I pined for the days when I could reheat chocolate milk or chocolate soy milk or a package of the stuff off the shelf. With almost as many grams of sugar as a Coke, I just couldn't bring myself to endure the experience that would follow one smallish cup of any of the above.
So I got on the Internet and discovered a recipe that I think is ALMOST, not quite, but pretty close to as yummy-tasting as that liquid cup of mellow cacao beans I was blessed to experience in Whistler***.
This isn't your cloyingly-sweet, make-your-teeth-need-a-good-brushing kind of hot chocolate. This is more like a 60% bittersweet experience with a creamy, liquid base. If you don't like dark chocolate, skip this one.
I present a modified recipe for "The Best No Sugar Hot Chocolate Ever"****.
2 cups coconut milk (in the refrigerated section)
2 T cocoa powder (I used Hershey's regular)
2 T agave nectar (low glycemic-index sugar substitute from the agave plant--yes, the one that also cranks out tequila. Undalay, undalay, ARRIBA!!!)
1 dash cinnamon
1 tsp vanilla
Mix all over low heat, stirring with a whisk to incorporate the cocoa; stir until no lumps exist.
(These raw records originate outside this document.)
@[simp] theorem Block.notice_now (b : Block) (code : Nat) (r : Reg) (row : Nat) (payload : List Nat) :
    (b.notice code r row payload).now = b.now := (Tells.notice b code r row payload).now
@[simp] theorem Block.notice_fresh (b : Block) (code : Nat) (r : Reg) (row : Nat) (payload : List Nat) :
    (b.notice code r row payload).fresh = b.fresh := (Tells.notice b code r row payload).fresh
@[simp] theorem Block.notice_mode (b : Block) (code : Nat) (r : Reg) (row : Nat) (payload : List Nat) :
    (b.notice code r row payload).mode = b.mode := (Tells.notice b code r row payload).mode
@[simp] theorem Block.notice_pins (b : Block) (code : Nat) (r : Reg) (row : Nat) (payload : List Nat) :
    (b.notice code r row payload).pins = b.pins := (Tells.notice b code r row payload).pins
@[simp] theorem Block.notice_window (b : Block) (code : Nat) (r : Reg) (row : Nat) (payload : List Nat) :
    (b.notice code r row payload).window = b.window := (Tells.notice b code r row payload).window
@[simp] theorem Block.notice_sealing (b : Block) (code : Nat) (r : Reg) (row : Nat) (payload : List Nat) :
    (b.notice code r row payload).sealing = b.sealing := (Tells.notice b code r row payload).sealing
@[simp] theorem Block.notice_frames (b : Block) (code : Nat) (r : Reg) (row : Nat) (payload : List Nat) :
    (b.notice code r row payload).frames = b.frames := (Tells.notice b code r row payload).frames
@[simp] theorem Block.notice_nextFrame (b : Block) (code : Nat) (r : Reg) (row : Nat) (payload : List Nat) :
    (b.notice code r row payload).nextFrame = b.nextFrame := (Tells.notice b code r row payload).nextFrame
@[simp] theorem Block.notice_time (b : Block) (code : Nat) (r : Reg) (row : Nat) (payload : List Nat) :
    (b.notice code r row payload).time = b.time := (Tells.notice b code r row payload).time
@[simp] theorem Block.notice_stamps (b : Block) (code : Nat) (r : Reg) (row : Nat) (payload : List Nat) :
    (b.notice code r row payload).stamps = b.stamps := (Tells.notice b code r row payload).stamps
@[simp] theorem Block.notice_unread (b : Block) (code : Nat) (r : Reg) (row : Nat) (payload : List Nat) :
    (b.notice code r row payload).unread = b.unread := (Tells.notice b code r row payload).unread
@[simp] theorem Block.notice_timers (b : Block) (code : Nat) (r : Reg) (row : Nat) (payload : List Nat) :
    (b.notice code r row payload).timers = b.timers := (Tells.notice b code r row payload).timers
@[simp] theorem Block.notice_latches (b : Block) (code : Nat) (r : Reg) (row : Nat) (payload : List Nat) :
    (b.notice code r row payload).latches = b.latches := (Tells.notice b code r row payload).latches
@[simp] theorem Block.notice_cpus (b : Block) (code : Nat) (r : Reg) (row : Nat) (payload : List Nat) :
    (b.notice code r row payload).cpus = b.cpus := (Tells.notice b code r row payload).cpus
@[simp] theorem Block.notice_fwd (b : Block) (code : Nat) (r : Reg) (row : Nat) (payload : List Nat) :
    (b.notice code r row payload).fwd = b.fwd := (Tells.notice b code r row payload).fwd
@[simp] theorem Block.notice_gth (b : Block) (code : Nat) (r : Reg) (row : Nat) (payload : List Nat) :
    (b.notice code r row payload).gth = b.gth := (Tells.notice b code r row payload).gth
@[simp] theorem Block.notice_links (b : Block) (code : Nat) (r : Reg) (row : Nat) (payload : List Nat) :
    (b.notice code r row payload).links = b.links := (Tells.notice b code r row payload).links
@[simp] theorem Block.notice_periods (b : Block) (code : Nat) (r : Reg) (row : Nat) (payload : List Nat) :
    (b.notice code r row payload).periods = b.periods := (Tells.notice b code r row payload).periods
@[simp] theorem Block.notice_keys (b : Block) (code : Nat) (r : Reg) (row : Nat) (payload : List Nat) :
    (b.notice code r row payload).keys = b.keys := (Tells.notice b code r row payload).keys
@[simp] theorem Block.notice_jobs (b : Block) (code : Nat) (r : Reg) (row : Nat) (payload : List Nat) :
    (b.notice code r row payload).jobs = b.jobs := (Tells.notice b code r row payload).jobs
@[simp] theorem Block.notice_mac (b : Block) (code : Nat) (r : Reg) (row : Nat) (payload : List Nat) :
    (b.notice code r row payload).mac = b.mac := (Tells.notice b code r row payload).mac
@[simp] theorem Block.notice_fences (b : Block) (code : Nat) (r : Reg) (row : Nat) (payload : List Nat) :
    (b.notice code r row payload).fences = b.fences := (Tells.notice b code r row payload).fences
@[simp] theorem Block.notice_radios (b : Block) (code : Nat) (r : Reg) (row : Nat) (payload : List Nat) :
    (b.notice code r row payload).radios = b.radios := (Tells.notice b code r row payload).radios
@[simp] theorem Block.notice_region (b : Block) (code : Nat) (r : Reg) (row : Nat) (payload : List Nat) :
    (b.notice code r row payload).region = b.region := (Tells.notice b code r row payload).region
@[simp] theorem Block.notice_coex (b : Block) (code : Nat) (r : Reg) (row : Nat) (payload : List Nat) :
    (b.notice code r row payload).coex = b.coex := (Tells.notice b code r row payload).coex
@[simp] theorem Block.notice_field (b : Block) (code : Nat) (r : Reg) (row : Nat) (payload : List Nat) :
    (b.notice code r row payload).field = b.field := (Tells.notice b code r row payload).field
@[simp] theorem Block.notice_margin (b : Block) (code : Nat) (r : Reg) (row : Nat) (payload : List Nat) :
    (b.notice code r row payload).margin = b.margin := (Tells.notice b code r row payload).margin
@[simp] theorem Block.notice_dram (b : Block) (code : Nat) (r : Reg) (row : Nat) (payload : List Nat) :
    (b.notice code r row payload).dram = b.dram := (Tells.notice b code r row payload).dram
@[simp] theorem Block.notice_flash (b : Block) (code : Nat) (r : Reg) (row : Nat) (payload : List Nat) :
    (b.notice code r row payload).flash = b.flash := (Tells.notice b code r row payload).flash
@[simp] theorem Block.notice_images (b : Block) (code : Nat) (r : Reg) (row : Nat) (payload : List Nat) :
    (b.notice code r row payload).images = b.images := (Tells.notice b code r row payload).images
@[simp] theorem Block.notice_inbox (b : Block) (code : Nat) (r : Reg) (row : Nat) (payload : List Nat) :
    (b.notice code r row payload).inbox = b.inbox := (Tells.notice b code r row payload).inbox
@[simp] theorem Block.notice_losses (b : Block) (code : Nat) (r : Reg) (row : Nat) (payload : List Nat) :
    (b.notice code r row payload).losses = b.losses := (Tells.notice b code r row payload).losses
@[simp] theorem Block.notice_boot (b : Block) (code : Nat) (r : Reg) (row : Nat) (payload : List Nat) :
    (b.notice code r row payload).boot = b.boot := (Tells.notice b code r row payload).boot

/-- A notice leaves every object but its own two. -/
theorem Block.get_notice (b : Block) (code : Nat) (r : Reg) (row : Nat) (payload : List Nat) {q : Reg} {k : Nat}
    (h : q.key k ∉ Tells.noticeKeys) : (b.notice code r row payload).get q k = b.get q k := (Tells.notice b code r row payload).get q k h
Enjoy! And stay off those roads until sanity has returned.
Or, at least the sand trucks have made it to your section of the woods.
*SIGH. Those were the days.....
**Yoda. Love you, how I thee.
***Finally looked up the recipe for the original drinking chocolate. Now I know where some of the dimples on my butt originated. Ain't no amount of skiing that could get rid of that much sugary, high-fat dairy, goodness.
****The recipe I found on Cooks.com was titled closely to this. I had to tweak it to get rid of the Splenda and the milk.